**WORK INSTRUCTIONS**
Whenever "port" occurs in a line of the material, list that line.

▶

/-- The link layer of a jetty port (R401 to R404, R416). -/
structure Link where
  up : Bool := false
  /-- next SEQ to send, and the flits sent and not acknowledged with the time of their first transmission -/
  tx : Nat := 0
  buf : List (Nat × List Byte × Nat) := []
  /-- time of the last progress of ACK -/
  ackAt : Nat := 0
  /-- next SEQ expected; DATA is ignored until it comes -/
  rx : Nat := 0
  deaf : Bool := false
  heardAt : Nat := 0
  sentAt : Nat := 0
  /-- flits received since a flit was last sent, and the time of the first of them -/
  unacked : Nat := 0
  unackedAt : Nat := 0
  /-- credits spent and credits owed, by virtual channel -/
  spent : Tab Nat := []
  owed : Tab Nat := []
  /-- slots of packets that have come in part, by source and virtual channel -/
  parts : Tab (List (List Byte)) := []
  restartAt : Nat := 0
  /-- the flit last driven on the port -/
  out : List Byte := []
  deriving DecidableEq, Repr

/-- An addition of the bollard window that waits (R408): source, channel, absolute bollard, amount, the request, and the
number below which a request here is an earlier one. -/
structure WindowAdd where
  src : Nat
  vc : Nat
  bol : Nat
  amount : Nat
  id : Nat
  epoch : Nat
  before : Nat
  deriving DecidableEq, Repr

/-- What the block holds of its convoy (R406 to R416). -/
structure Convoy where
  /-- CONVOY_ROUTE by destination; the port last selected; ends of the detour fences -/
  routes : Tab Word := []
  port : Tab Nat := []
  fences : Tab (Nat × Nat) := []
  outbox : List OutSlot := []
  adds : List WindowAdd := []
  /-- muster records heard, with the own tide at their arrival; time of MUSTER; RATE; members refused by rule 6 -/
  records : List (List Byte × Nat) := []
  musterAt : Nat := 0
  rate : Int := 0
  excluded : List Nat := []
  /-- a muster that has been decided: forward step still to be made, tier cap and its stamp, the new epoch -/
  step : Option Nat := none
  cap : Option (Nat × Nat) := none
  forming : Option Nat := none
  /-- the smallest FLOOR of the members (R413, R415) -/
  floor : Nat := 7
  /-- members lost (R416); the tide since when the lag is outside its bounds (R412) -/
  lost : List Nat := []
  skewSince : Option Nat := none
  deriving DecidableEq, Repr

◀

**SOLVED PROBLEM**
/-- The link layer of a jetty port (R401 to R404, R416). -/
  /-- the flit last driven on the port -/
  /-- CONVOY_ROUTE by destination; the port last selected; ends of the detour fences -/
  port : Tab Nat := []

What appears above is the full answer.